One number alone answers this: the count of lines below in which the word "vact" is found.

────────

/-- Config A with a back porch too long for its gap, which breaks V9 only. -/
def cfgLate : Params := { cfgA with durMaxBp := 40 }

def red : Pixel := 0x3F007

def green : Pixel := 0x38E38

def blue : Pixel := 0x07FC0

/-- A block whose six first cells hold RED, in INIT mode. -/
def initOf (c : Params) : State :=
  { State.resetOf c with fb := Memory.fill red c.n 0 [] }

/-- The same in RUN mode, at a line. -/
def runAt (c : Params) (line : Nat) : State :=
  { initOf c with armed := true, line := line, row := line / c.lpr, vact := decide (line < c.v) }

/-- In RUN mode with a handler running and nothing due. -/
def busyAt (c : Params) (tcnt left : Nat) (todo : List Timed) : State :=
  { runAt c 1 with
    tcnt := tcnt
    busy := some { phase := .bp, left := left, todo := todo, fbBefore := (initOf c).fb } }

/-- The state after a step, the same state where it answers none. -/
def afterStep (s : State) : State :=
  match step s with
  | .next t => t
  | .fault _ => s
  | .refused _ => s

/-! ### Decoding: every operation from its code, bit by bit -/

def ops : Operands := { x := 1, y := 1, i := 3, v := red, f := 0x007, s := 1, k := 16 }

theorem test_decode_evSs : decode cfgA 0b00000000#8 ops = .ok .evSs := rfl
theorem test_decode_evBp : decode cfgA 0b00000001#8 ops = .ok .evBp := rfl
theorem test_decode_evAd : decode cfgA 0b00000010#8 ops = .ok .evAd := rfl
theorem test_decode_evFp : decode cfgA 0b00000011#8 ops = .ok .evFp := rfl
theorem test_decode_schedStep : decode cfgA 0b00010000#8 ops = .ok .schedStep := rfl
theorem test_decode_fbGet : decode cfgA 0b00100000#8 ops = .ok (.fbGet 1 1) := rfl
theorem test_decode_fbSet : decode cfgA 0b00100001#8 ops = .ok (.fbSet 1 1 red) := rfl
theorem test_decode_fbRow : decode cfgA 0b00100010#8 ops = .ok (.fbRow 1) := rfl
theorem test_decode_fbFill : decode cfgA 0b00100011#8 ops = .ok (.fbFill red) := rfl
theorem test_decode_fbGetFlat : decode cfgA 0b00100100#8 ops = .ok (.fbGetFlat 3) := rfl
theorem test_decode_fbSetFlat : decode cfgA 0b00100101#8 ops = .ok (.fbSetFlat 3 red) := rfl
theorem test_decode_outColor : decode cfgA 0b00110000#8 ops = .ok (.outColor red) := rfl
theorem test_decode_outSyncSet : decode cfgA 0b00110001#8 ops = .ok (.outSyncSet .vertical) := rfl
theorem test_decode_outSyncClr : decode cfgA 0b00110010#8 ops = .ok (.outSyncClr .vertical) := rfl
theorem test_decode_pad : decode cfgA 0b00110011#8 ops = .ok (.pad 16) := rfl
theorem test_decode_encode : decode cfgA 0b01000000#8 ops = .ok (.encodeColor 0x007) := rfl
theorem test_decode_hostArm : decode cfgA 0b01010000#8 ops = .ok .hostArm := rfl
theorem test_decode_hostDisarm : decode cfgA 0b01010001#8 ops = .ok .hostDisarm := rfl

/-- The reserved codes 30_encoding R68 lists. -/
theorem test_decode_reserved :
    ([0x04, 0x11, 0x26, 0x34, 0x41, 0x52, 0x60, 0xFF] : List (BitVec 8)).all
      (fun op => decide (decode cfgA op ops = .error (reservedCode op))) = true := by decide

/-! ### Well-formedness: one operation for each check, refused (95_test_vectors 2.2 for the widths) -/

theorem test_wellFormed : WellFormed cfg3 (.fbGet 3 1) = true := by decide
theorem test_illFormed_x : WellFormed cfg3 (.fbGet 4 1) = false := by decide
theorem test_illFormed_x_set : WellFormed cfg3 (.fbSet 4 1 red) = false := by decide
theorem test_illFormed_y : WellFormed cfg3 (.fbSet 0 2 red) = false := by decide
theorem test_illFormed_y_row : WellFormed cfg3 (.fbRow 2) = false := by decide
theorem test_illFormed_i : WellFormed cfg3 (.fbGetFlat 8) = false := by decide
theorem test_illFormed_i_set : WellFormed cfg3 (.fbSetFlat 8 red) = false := by decide
theorem test_illFormed_k : WellFormed cfg3 (.pad 65536) = false := by decide

/-! ### Colour encoding, 2.1 -/

theorem test_encode_palette :
    encodePixel 0x000 = 0x3FE00 ∧ encodePixel 0x007 = 0x3F007 ∧ encodePixel 0x038 = 0x38E38 ∧
    encodePixel 0x1C0 = 0x07FC0 ∧ encodePixel 0x1FF = 0x001FF := by decide

theorem test_encode_patterns :
    encodePixel 0x03F = 0x3803F ∧ encodePixel 0x155 = 0x15555 ∧ encodePixel 0x0AA = 0x2AAAA ∧
    encodePixel 0x049 = 0x36C49 := by decide

/-! ### Frame Buffer, 2.2 -/

theorem test_fbGet :
    (perform (.fbGet 2 1) (initOf cfg3)).resp = some 0x3F007 ∧
    (perform (.fbGet 3 0) (initOf cfg3)).resp = some 0 ∧
    (perform (.fbGet 3 0) (initOf cfg3)).fault = 0x01 := by decide

theorem test_fbSet_writes :
    (perform (.fbGetFlat 5) (perform (.fbSet 2 1 blue) (initOf cfg3))).resp = some 0x07FC0 := by
  decide

theorem test_fbSet_order :
    (perform (.fbSet 0 0 0x3F000) (initOf cfg3)).fault = 0x02 ∧
    (perform (.fbSet 3 0 0) (initOf cfg3)).fault = 0x01 ∧
    (perform (.fbSet 3 0 0) (runAt cfg3 0)).fault = 0x08 := by decide

theorem test_fbGetFlat : (perform (.fbGetFlat 6) (initOf cfg3)).fault = 0x01 := by decide

theorem test_fbFill :
    (perform (.fbGet 2 1) (perform (.fbFill 0x3FE00) (initOf cfg3))).resp = some 0x3FE00 ∧
    (perform (.fbFill 0x00001) (initOf cfg3)).fault = 0x02 ∧
    (perform (.fbFill red) (runAt cfg3 0)).fault = 0x08 := by decide

theorem test_fbRow :
    (perform (.fbRow 1) (initOf cfg3)).view = some 1 ∧
    (perform (.fbRow 2) (initOf cfg3)).fault = 0x01 := by decide

theorem test_fbSetFlat :
    Memory.read (perform (.fbSetFlat 3 green) (initOf cfg3)).fb 3 = 0x38E38 ∧
    Memory.read (perform (.fbSetFlat 3 green) (initOf cfg3)).fb 4 = 0x3F007 := by decide

/-! ### Scan timing, 2.3 -/

/-- T1. -/
theorem test_evSs :
    (perform .evSs (initOf cfgA)).hsync = false ∧
    (perform .evSs (initOf cfgA)).trace = [.outSyncClr .horizontal] := by decide

/-- T4. -/
theorem test_evBp_hold :
    let t := perform .evBp (runAt cfgA 3)
    t.line = 4 ∧ t.row = 2 ∧ t.vact = false ∧ t.holdCnt = 1 ∧
      t.trace = [.outSyncSet .horizontal] := by decide
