-- ==== Sys2Proof/Word.lean ====
section
/-! DEFINITION. The word types of the IM8000 core block (00_scope.md R8, R9). -/

namespace Sys2Proof

/-- One byte of a bus or of the register file. -/
abbrev Byte := BitVec 8

/-- The 16-bit base word of an instruction (30_encoding.md R100). -/
abbrev BaseWord := BitVec 16

/-- A 32-bit register, and a byte address of either bus (00_scope.md R8: XLEN and both address widths are 32). -/
abbrev DWord := BitVec 32

end Sys2Proof
end

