-- ==== Sys2Proof/Machine/Bytes.lean ====
section
/-! DEFINITION. Bit fields and byte order (00_scope.md R9, 20_memory.md R72, R76): everything multi-byte is little-endian. -/

namespace Sys2Proof.Machine

/-- `w[lo+len-1 : lo]` of a base word, as an unsigned number (00_scope.md R9). -/
def bits (w : BaseWord) (lo len : Nat) : Nat := w.toNat / 2 ^ lo % 2 ^ len

/-- Byte `k` of a value: bits 8k+7 down to 8k (20_memory.md R73). -/
def byteOf {w : Nat} (v : BitVec w) (k : Nat) : Byte := v.extractLsb' (8 * k) 8

/-- The little-endian value of the bytes `g 0`, `g 1`, ... (20_memory.md R72). -/
def ofBytes (sz : Size) (g : Nat → Byte) : BitVec sz.bits :=
  match sz with
  | .byte => g 0
  | .word => g 1 ++ g 0
  | .dword => g 3 ++ g 2 ++ g 1 ++ g 0

/-- The bytes of a value in ascending address order (20_memory.md R73). -/
def toBytes (sz : Size) (v : BitVec sz.bits) : List Byte :=
  (List.range sz.bytes).map (byteOf v)

end Sys2Proof.Machine
end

────────

Answer below:
2